A Goblet of Poison

Introduction

Once upon a time, in my time, I was a child in the country, with The Olive Fairy Book by Andrew Lang in my lap in a window seat. I’m sure it was raining—otherwise I would have been outside.

In illustrations by H.J. Ford, long maidens with tiny heads and ever-streaming roan hair stand on the floor of the sea in gauzy dresses cinched with jeweled girdles. Sometimes they ride the night skies on wobbly carpets in air filled with released genies and djinns. Princes who look just like them gaze up from the base of a tower where a snake waits to make the primal three. Or at least I remember it so…

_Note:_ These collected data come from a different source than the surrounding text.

-- ==== Sys2Proof/Syntax.lean ====
section
/-! DEFINITION. The abstract syntax: ONE inductive `Instr`, one constructor per row of spec/opcode_table.json.
Instruction words of the SIMT cores (spec/11 R253, R264) carry their stall count `st` first and then the fields their
entry uses; a field an entry does not use has no place here (it must be 0, R255). Lake words (spec/16 R367) carry
theirs. The events of the table have no encoding; their operands name the agent concerned and what the outside
world supplies. -/

namespace Sys2Proof

/-- A 7-bit operand code (spec/11 R256). -/
abbrev Code := BitVec 7

/-- The XA extension word of format M (spec/11 R254, spec/14 R328). -/
structure Xa where
  sco : BitVec 3
  ord : BitVec 2
  md : BitVec 1
  prm : BitVec 1
  spl : BitVec 1
  sz : BitVec 4
  sub : BitVec 4
  off : BitVec 16
  deriving DecidableEq, Repr, Inhabited

/-- The board manifest's settings (spec/03 R76): partitions as die sets in ascending order with their launch
processors, the enabled core positions of each die as (die, x, y), peer-fabric ports with their partitions, the device
number in the load-store domain, routes as (device number, port) and the PLCFG default of each partition. -/
structure Manifest where
  parts : List (List Nat)
  launchProcs : List Nat
  cores : List (Nat × Nat × Nat)
  ports : List (Nat × Nat)
  devnum : BitVec 8
  routes : List (Nat × Nat)
  plcfg : List (BitVec 2)
  digest : BitVec 384
  deriving DecidableEq, Repr, Inhabited

/-- What the outside world supplies to a boot (spec/03 R75, R76): whether the image was fetched, its signature verified,
memory trained and the manifest's signature verified; the ISA minor and stage digests of the image, and the M-class slots that its microcode
adds to those of the opcode map (spec/10 R245); the manifest. -/
structure Boot where
  fetchOk : Bool
  imageSigOk : Bool
  memoryOk : Bool
  manifestSigOk : Bool
  minor : BitVec 8
  microcode : BitVec 512
  stageDigests : List (BitVec 384)
  manifest : Manifest
  deriving DecidableEq, Repr, Inhabited

/-- What a die-to-die packet carries beyond the four fields of spec/01 R27: an invalidation of a store's line at the
destination, the acknowledgement of one, or anything else. `op` is the store concerned. -/
inductive Payload where
  | inval (op : Nat)
  | invalAck (op : Nat)
  | other
  deriving DecidableEq, Repr, Inhabited

/-- A packet of spec/01 R27. Destination 4 is the hub. -/
structure Packet where
  src : Nat
  inc : BitVec 8
  dst : Nat
  part : Nat
  payload : Payload
  deriving DecidableEq, Repr, Inhabited

/-- Where a flit arrives: a die, 4 being the hub, and the module and lane of the link that it came over, in their logical order (spec/01 R17). -/
structure FlitEnd where
  die : Nat
  m : Nat
  j : Nat
  deriving DecidableEq, Repr, Inhabited

/-- An access of another device to this device's hashed memory (spec/08 R217): a read of some bytes, a store in one of the modes, an atomic of
a scope on 4 or 8 bytes. -/
inductive DomainAccess where
  | read (n : Nat)
  | store (g : Bool) (bytes : List (BitVec 8))
  | atomic (scope : BitVec 3) (wide : Bool) (sub : BitVec 4) (b c : BitVec 64)
  deriving DecidableEq, Repr, Inhabited

/-- The places of spec/07 R186 Table 5 where an uncorrectable error can be. -/
inductive ErrSite where
  | laneRegister (warp : Nat) (n : Nat) (lane : Nat)
  | predicate (warp : Nat) (n : Nat) (lane : Nat)
  | memoryLine (line : Nat)
  | vatArray (vat : Nat)
  | translation (die : Nat)
  | taskArray (die : Nat) (ctx : Nat)
  | distributor (die : Nat)
  | launchProcessor (part : Nat)
  | mordant (part : Nat)
  | incarnationTable
  deriving DecidableEq, Repr, Inhabited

Another window seat looks onto Central Park at tree level out over playgrounds and green lakes and statues I climb—Hans Christian Andersen with a bronze duckling at his feet, Alice in Wonderland with the manic Mad Hatter and enchanted mushrooms. Up a hill is the Mother Goose Playground with Mother herself riding a stone goose.

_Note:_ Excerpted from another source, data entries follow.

/-- A counted operation that has not been reported (spec/08 R209). -/
structure Op where
  warp : Nat
  cls : OpClass
  work : Work
  fpc : Word
  lanes : Lanes
  /-- Scope of an atomic, or of a release (spec/08 R191). -/
  scope : BitVec 3
  release : Bool
  /-- A vat-scope release covers it (spec/08 R194, R208). -/
  released : Bool
  /-- What an agent that reads its write synchronises with (R193). -/
  carries : List Carry
  /-- An acquire (R191). -/
  acquire : Bool
  /-- A load, or an MDRAIN, that may still read its values when it completes: nothing orders it before a later access (R192, R199,
  spec/15 R361). -/
  late : Bool
  /-- Complete, but not yet reported because an earlier one of its class is not. -/
  complete : Bool
  /-- Reported to the counter; kept only for the acknowledgements it is still owed. -/
  reported : Bool
  /-- The write has been performed at its home. -/
  performed : Bool
  /-- Dies whose acknowledgement is missing (spec/08 R201), the home die included for .G. -/
  owed : BitVec 4
  /-- ACKTO has expired over what is owed: no release waits for it any more (spec/08 R205). -/
  ackLost : Bool
  die : Nat
  ctx : Nat
  /-- GTIME and the warp's distance counter at its issue. -/
  issuedAt : Nat
  born : Nat
  va : BitVec 64
  /-- The issue set of the clause, and the address and memory key of each lane of a store or atomic (R205). -/
  issue : Lanes
  sites : List (Nat × BitVec 64 × Nat)
  deriving DecidableEq, Repr, Inhabited

/-! ### A vat -/

/-- The stage table's header (spec/04 R104). -/
structure StageHeader where
  next : Word
  oldest : Word
  n : Word
  xh : Bool
  wm1 : BitVec 6
  state : BitVec 2
  deriving DecidableEq, Repr, Inhabited

/-- Where a vat is. -/
inductive VatPlace where
  | resident
  | saved
  | gone
  deriving DecidableEq, Repr, Inhabited

/-- A fault of a warp that another warp's vat trap has stopped (spec/07 R187): the warp, its record, how it goes on, and the
rung it is offered to once that trap has ended, 0 or 1. -/
structure Deferred where
  warp : Nat
  record : FaultRecord
  resume : Resume
  rung : Nat
  deriving DecidableEq, Repr, Inhabited

/-- A vat (spec/04 R80). -/
structure Vat where
  lot : Nat
  vatnum : Word
  gridX : Word
  gridY : Word
  gridZ : Word
  /-- A one-warp vat of tasks (spec/04 R98). -/
  task : Bool
  place : VatPlace
  core : Nat
  /-- Vat slot 0-15 on the core (SESTAT.VAT). -/
  slot : Nat
  nwarp : Nat
  nvec : Nat
  /-- REGS, SCR and ACC as in the lot record, and the grants of ACQA in KiB, the oldest first (spec/06 R157). -/
  regs : Nat
  scr : Nat
  acc : Nat
  grants : List Nat
  vvmask : Word
  /-- VBSTAT (spec/05 R132) and the lanes live at first placement. -/
  vbstat : Word
  firstLive : Nat
  /-- NBSTAT0-15 (spec/13 R313). -/
  nbstat : Map Word
  stage : StageHeader
  /-- STGSLOT0-63 (spec/04 R104). -/
  stgslot : Map Word
  /-- RINGD0-7 and RINGTAG0-7 (spec/06 R142, R143). -/
  ringd : Map (BitVec 64)
  ringtag : Map (BitVec 128)
  /-- RINGTAG has been written and no tag has changed since: no parked SLTAKE of the ring is tested (R143). -/
  ringQuiet : Map Bool
  /-- MCFG (spec/15 R351). -/
  mcfg : Word
  /-- HISTBIN0-255 (spec/04 R103). -/
  hist : Map Word
  /-- The scratchpad's bytes, and the engine writes outstanding to each 128-byte line that is absent (spec/06 R140). -/
  scratch : Map Byte
  absent : Map Nat
  /-- The accumulator window's 32-bit elements (spec/06 R156). -/
  tiles : Map Word
  /-- Warps (by number) waiting in SLTAKE on a side of a ring, the first first: (ring, producer side, warp) (R145). -/
  slotQueue : List (Nat × Bool × Nat)
  /-- The warp that runs the vat vector (spec/07 R171). -/
  trapWarp : Option Nat
  /-- Faults of stopped warps, offered after the vat rung's TRET (R187), the first first. -/
  deferred : List Deferred
  /-- Stores that a barrier's arrivals, or another hand-over within the vat, pass on (spec/08 R193 case 5, R211). -/
  carried : List Nat
  /-- A stop under R395: when it began; whether CTXRESET discards its engine work. -/
  stop : Option Nat
  discard : Bool
  /-- The image in the save area: its offset and size (R177, R178); whole or partial; FSVC RESUME has arrived. -/
  image : Option (Nat × Nat)
  imageWhole : Bool
  imageReason : BitVec 2
  resumed : Bool
  deriving DecidableEq, Repr, Inhabited

/-! ### Lots and contexts -/

/-- An entry of the function table (spec/10 R240). -/
structure FuncEntry where
  eoff : Nat
  regs : Nat
  scr : Nat
  acc : Nat
  lote : Bool
  taske : Bool
  deriving DecidableEq, Repr, Inhabited

/-- The code object's header as the loader read it (spec/10 R240). -/
structure CodeHeader where
  vmaj : BitVec 8
  vmin : BitVec 8
  step : BitVec 8
  xuse : Bool
  size : Nat
  nfunc : Nat
  ftoff : Nat
  hndoff : Nat
  tvec : Nat
  vvec : Nat
  svec : Nat
  rvec : Nat
  tvm : Word
  vvm : Word
  featreq : BitVec 128
  textoff : Nat
  textlen : Nat
  /-- USED, and the function table. -/
  used : BitVec 512
  funcs : List FuncEntry
  deriving DecidableEq, Repr, Inhabited

/-- The lot record's fields (spec/03 R64). -/
structure LotRecord where
  ver : BitVec 8
  flags : BitVec 16
  lottag : Word
  codeva : BitVec 64
  entry : Nat
  prio : BitVec 2
  nvec : Nat
  nmat : Nat
  regs : Nat
  scr : Nat
  acc : Nat
  gx : Nat
  gy : Nat
  gz : Nat
  cplva : BitVec 64
  semva : BitVec 64
  semval : BitVec 64
  wsemva : BitVec 64
  wsemval : BitVec 64
  irqv : BitVec 11
  fslot : Map Word
  kinit : Map Word
  deriving DecidableEq, Repr, Inhabited

/-- Where a lot is: its gates not yet open, its vats being placed or running, its completion record written. -/
inductive LotPhase where
  | gated
  | running
  | complete
  deriving DecidableEq, Repr, Inhabited

/-- A lot that was accepted (spec/03 R65, R67). -/
structure Lot where
  ctx : Nat
  queue : Nat
  qseq : Word
  record : LotRecord
  code : CodeHeader
  /-- The entry function's first clause header. -/
  entryOff : Word
  phase : LotPhase
  /-- STATUS decided so far (FAULTED, ABORTED, CANCELLED) and DETAIL. -/
  status : BitVec 8
  detail : BitVec 8
  waitMet : Bool
  nextVat : Nat
  lastDie : Option Nat
  vatsDone : Nat
  tacc : Nat
  tstart : Nat
  tend : Nat
  /-- The first fault (spec/03 R67), if any, and the lot's sticky arithmetic flags (R69). -/
  first : Option FaultRecord
  firstPc : BitVec 64
  exc : BitVec 5
  dlost : BitVec 4
  /-- LABORT has issued, and the dies its flag has reached (spec/04 R109). -/
  abort : Bool
  abortDies : BitVec 4
  abortAt : Nat
  deriving DecidableEq, Repr, Inhabited

/-- SQDESC and DCDESC (spec/03 R62, R70). -/
structure Queue where
  wi : Word
  ri : Word
  base : BitVec 40
  log2n : BitVec 4
  err : Bool
  en : Bool
  /-- The records that a doorbell has covered and no launch processor has read yet, by index, as they stood at the doorbell: a change since
  may be read in part (R63). -/
  shots : Map (List Byte) := []
  deriving DecidableEq, Repr, Inhabited

/-- An outstanding serviceable record of a context's fault queue (spec/07 R174): the lot, vat and warp, the record. -/
structure Service where
  seq : BitVec 16
  lot : Nat
  vat : Nat
  warp : Nat
  /-- The die whose overflow refill faulted, with no vat or warp (spec/04 R102). -/
  refill : Option Nat
  record : FaultRecord
  deriving DecidableEq, Repr, Inhabited

/-- A context (spec/03 R70). -/
structure Context where
  part : Nat
  root : BitVec 64
  saveVa : BitVec 64
  ovfVa : BitVec 64
  ovfPages : Nat
  poolVa : BitVec 64
  poolTiles : Nat
  queues : Map Queue
  /-- FSVC's lower word as last written (spec/07 R175). -/
  fsvcLow : Word
  /-- LWDESC0-7 (spec/02 R43), and the values before changes that no TLBINV has covered (R48). -/
  lwdesc : Map (BitVec 256)
  lwOld : Map (Option (BitVec 256))
  tdmask : BitVec 4
  stmask : Word
  /-- Terminally faulted, the sequence number and record of the terminal fault (spec/07 R174), reset in progress. -/
  faulted : Bool
  terminal : Option FaultRecord
  resetting : Bool
  /-- Faults that are not serviceable and wait for room in the fault queue, the first first (R175). -/
  waiting : List FaultRecord
  fqwi : BitVec 16
  services : List Service
  /-- Ranges of the save area in use: offset and bytes (R177). -/
  saveUsed : List (Nat × Nat)
  /-- Histogram latches (spec/04 R103), by (16 × die + latch) × 512 + index: COUNT then PREFIX. -/
  latches : Map Word
  /-- Head and tail of the overflow ring's quarters, by 2 × die, 2 × die + 1 (R101), and a refill stopped by a fault. -/
  ovf : Map Word
  refillStopped : BitVec 4
  deriving DecidableEq, Repr, Inhabited

/-- A driver command that waits for its end (spec/03 R70): its opcode, the physical address of its record, its context,
first page and page count, the number of the next operation at its start, and the layout windows then. -/
structure DriverCommand where
  op : BitVec 8
  pa : Nat
  ctx : Nat
  va : BitVec 64
  pages : Nat
  before : Nat
  lw : Map (BitVec 256)
  deriving DecidableEq, Repr, Inhabited

/-- A partition of the manifest (spec/01 R24, R26). -/
structure Partition where
  ldt : List Nat
  launchProcs : Nat
  dcdesc : Queue
  command : Option DriverCommand
  /-- PLCFG.MODE, and the mode before a change that no TLBINV has covered. -/
  plcfg : BitVec 2
  plOld : Option (BitVec 2)
  /-- ACKCFG.ACKTO (spec/08 R205). -/
  ackto : BitVec 16
  /-- When the partition rung took the fault it has not resolved yet (spec/07 R164), and the dies it has taken down for it (R176). -/
  rungAt : Option Nat
  rungDies : BitVec 4
  deriving DecidableEq, Repr, Inhabited

/-! ### Cores -/

/-- A stream engine (spec/06 R150): its holder (a vat), the TLR's VA and SEPOS, the traversal's TLR bytes, ring, warp
and operation, SESTAT's bits. -/
structure StreamEngine where
  holder : Option Nat
  tlrVa : BitVec 64
  sepos : Word
  tlr : List Byte
  ring : BitVec 3
  busy : Bool
  flt : Bool
  bytes : BitVec 18
  warp : Nat
  op : Nat
  fpc : Word
  lane : Nat
  slot : Option Nat
  stopping : Bool
  deriving DecidableEq, Repr, Inhabited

As any child, I feel myself observed, bewitched, misplaced in the universe; occasionally, it is as if someone has put a curse on me. I am taken out to play in these forests of the park. My courage is tested at school where lessons wait to be learned, like in a fairy tale.

I live in a palace in the city with many rooms and doormen and elevator men as my guards. In the basement the laundress fills huge vats with wet white sheets and brings them up in soft square folds in baskets. In the kitchen, the cook guards the stove, humming spirituals as her cauldrons boil and soufflés rise. In the bedroom with silk walls, the king and queen live happily and quietly except for dinner parties when the house is alive with the party help. The three children never have an evil stepmother and cash and precious stones magically appear on the mother’s dresser. Here, wishes are granted, vessels refill, animals rescue, and a fairy grandmother appears with an armload of dresses. Those who set out on a quest, after thwarting perils, are rewarded though happily ever after has an end.

Sometimes, now, as I walk on familiar New York streets, I feel, along with Andrei Codrescu describing New Orleans, “There are more dead than living people here, and the dead are not all that dead.”

Though I have borrowed from those I know and knew, no one in any of these stories lives except in the zipcode of fiction.

This is my New York, my own goblet of sweet sweet poison.